===== Records shown =====

/-- SMP at a test start (R57): source, offset, marks, crosshead zero reference, index. -/
def State.startSource (p : Profile) (s : State) : State :=
  let t := s.setSource (s.planSource p) 0 .start
  { t with smp := { t.smp with handoverMark := false, forcedMark := false, zeroRef := s.zeroReference, index := 0,
                               composedAtStart := t.smp.composed } }

/-- TSQ at a test start (R146 step 1). -/
def State.startSequence (s : State) : State :=
  { s with tsq := { s.tsq with state := .running, step := some 0, stepTime := 0, startPosition := s.position,
                               prevLoaded := none, breakFound := false, fracture := none } }

/-- The begin of step 0 is reported to XHS (R146 step 6). -/
def State.beginFirst (p : Profile) (s : State) : State :=
  match p.stepAt 0 with
  | some k => s.servoBumpless k
  | none => s

/-- RES and TRB at a test start (R146 steps 4 and 5). -/
def State.startRecords (p : Profile) (s : State) : State :=
  { s with res := Res.started p.spec, trb := s.trb.started p.spec.traceBase.toNat }

/-- An accepted TEST_START, in the order of R146. -/
def State.startTest (p : Profile) (s : State) : State :=
  let t := s.startSequence.put (.test .running)
  let u := (t.startSource p).startRecords p
  ((u.beginFirst p).put (.step 0)).guardAtStart

/-- TEST_START (R145). -/
def State.testStart (s : State) : State × Answer :=
  if s.testing then (s, .no .state)
  else
    match s.tsq.active with
    | none => (s, .no .noProfile)
    | some p =>
      if s.dec.chain = .opened then (s, .no .chain)
      else if !s.gripsClosed then (s, .no .notReady)
      else if !s.rangeValid then (s, .no .noCal)
      else if s.startBusy then (s, .no .busy)
      else if s.planUnseated p then (s, .no .notSeated)
      else (s.startTest p, .ack [])

/-- A hold on request, with the report to XHS before the event (R153). -/
def State.holdTest (s : State) : State := s.servoStop.enterTest (.holding .request)

/-- TEST_HOLD (R153). -/
def State.testHold (s : State) : State × Answer :=
  match s.tsq.state with
  | .running => (s.holdTest, .ack [])
  | .holding _ => (s, .ack [])
  | .idle => (s, .no .state)
  | .returning => (s, .no .state)
  | .ended _ => (s, .no .state)

/-- The resume: XHS takes up the current step again by R78, then TEST(RUNNING) is put (R155). -/
def State.resumeTest (s : State) : State :=
  let t :=
    match s.currentStep with
    | some k => s.servoBumpless k
    | none => s
  t.enterTest .running

/-- TEST_RESUME (R155). -/
def State.testResume (s : State) : State × Answer :=
  match s.tsq.state with
  | .holding .request => (s.resumeTest, .ack [])
  | .holding .soft => (s, .no .limit)
  | .idle => (s, .no .state)
  | .running => (s, .no .state)
  | .returning => (s, .no .state)
  | .ended _ => (s, .no .state)

/-- TEST_ABORT (R161). -/
def State.testAbort (s : State) : State × Answer :=
  if s.testing then (s.servoStop.dropPending.enterEnded .abortRequest, .ack []) else (s, .no .state)

/-! ### Trace records (R198) -/

/-- TRACE_CONFIG in a test state (R198). -/
def State.traceConfigTesting (streaming : Byte) (s : State) : State × Answer :=
  if streaming = 0 then ({ s with trb := { s.trb with streaming := false } }, .ack []) else (s, .no .state)

/-- TRACE_CONFIG (R198). -/
def State.traceConfig (streaming base : Byte) (s : State) : State × Answer :=
  if s.testing then s.traceConfigTesting streaming
  else
    match flagOf streaming, baseOf base with
    | some on, some n => ({ s with trb := { s.trb with streaming := on, base := n, factor := n } }, .ack [])
    | _, _ => (s, .no .badValue)

end Sys2Proof.Machine
end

=====

# [Required action]
Retype the records above in full, with no differences.

# [Response below]
/-- SMP at a test start (R57): source, offset, marks, crosshead zero reference, index. -/
def State.startSource (p : Profile) (s : State) : State :=
  let t := s.setSource (s.planSource p) 0 .start
  { t with smp := { t.smp with handoverMark := false, forcedMark := false, zeroRef := s.zeroReference, index := 0,
                               composedAtStart := t.smp.composed } }

/-- TSQ at a test start (R146 step 1). -/
def State.startSequence (s : State) : State :=
  { s with tsq := { s.tsq with state := .running, step := some 0, stepTime := 0, startPosition := s.position,
                               prevLoaded := none, breakFound := false, fracture := none } }

/-- The begin of step 0 is reported to XHS (R146 step 6). -/
def State.beginFirst (p : Profile) (s : State) : State :=
  match p.stepAt 0 with
  | some k => s.servoBumpless k
  | none => s

/-- RES and TRB at a test start (R146 steps 4 and 5). -/
def State.startRecords (p : Profile) (s : State) : State :=
  { s with res := Res.started p.spec, trb := s.trb.started p.spec.traceBase.toNat }

/-- An accepted TEST_START, in the order of R146. -/
def State.startTest (p : Profile) (s : State) : State :=
  let t := s.startSequence.put (.test .running)
  let u := (t.startSource p).startRecords p
  ((u.beginFirst p).put (.step 0)).guardAtStart

/-- TEST_START (R145). -/
def State.testStart (s : State) : State × Answer :=
  if s.testing then (s, .no .state)
  else
    match s.tsq.active with
    | none => (s, .no .noProfile)
    | some p =>
      if s.dec.chain = .opened then (s, .no .chain)
      else if !s.gripsClosed then (s, .no .notReady)
      else if !s.rangeValid then (s, .no .noCal)
      else if s.startBusy then (s, .no .busy)
      else if s.planUnseated p then (s, .no .notSeated)
      else (s.startTest p, .ack [])

/-- A hold on request, with the report to XHS before the event (R153). -/
def State.holdTest (s : State) : State := s.servoStop.enterTest (.holding .request)

/-- TEST_HOLD (R153). -/
def State.testHold (s : State) : State × Answer :=
  match s.tsq.state with
  | .running => (s.holdTest, .ack [])
  | .holding _ => (s, .ack [])
  | .idle => (s, .no .state)
  | .returning => (s, .no .state)
  | .ended _ => (s, .no .state)

/-- The resume: XHS takes up the current step again by R78, then TEST(RUNNING) is put (R155). -/
def State.resumeTest (s : State) : State :=
  let t :=
    match s.currentStep with
    | some k => s.servoBumpless k
    | none => s
  t.enterTest .running

/-- TEST_RESUME (R155). -/
def State.testResume (s : State) : State × Answer :=
  match s.tsq.state with
  | .holding .request => (s.resumeTest, .ack [])
  | .holding .soft => (s, .no .limit)
  | .idle => (s, .no .state)
  | .running => (s, .no .state)
  | .returning => (s, .no .state)
  | .ended _ => (s, .no .state)

/-- TEST_ABORT (R161). -/
def State.testAbort (s : State) : State × Answer :=
  if s.testing then (s.servoStop.dropPending.enterEnded .abortRequest, .ack []) else (s, .no .state)

/-! ### Trace records (R198) -/

/-- TRACE_CONFIG in a test state (R198). -/
def State.traceConfigTesting (streaming : Byte) (s : State) : State × Answer :=
  if streaming = 0 then ({ s with trb := { s.trb with streaming := false } }, .ack []) else (s, .no .state)

/-- TRACE_CONFIG (R198). -/
def State.traceConfig (streaming base : Byte) (s : State) : State × Answer :=
  if s.testing then s.traceConfigTesting streaming
  else
    match flagOf streaming, baseOf base with
    | some on, some n => ({ s with trb := { s.trb with streaming := on, base := n, factor := n } }, .ack [])
    | _, _ => (s, .no .badValue)

end Sys2Proof.Machine
end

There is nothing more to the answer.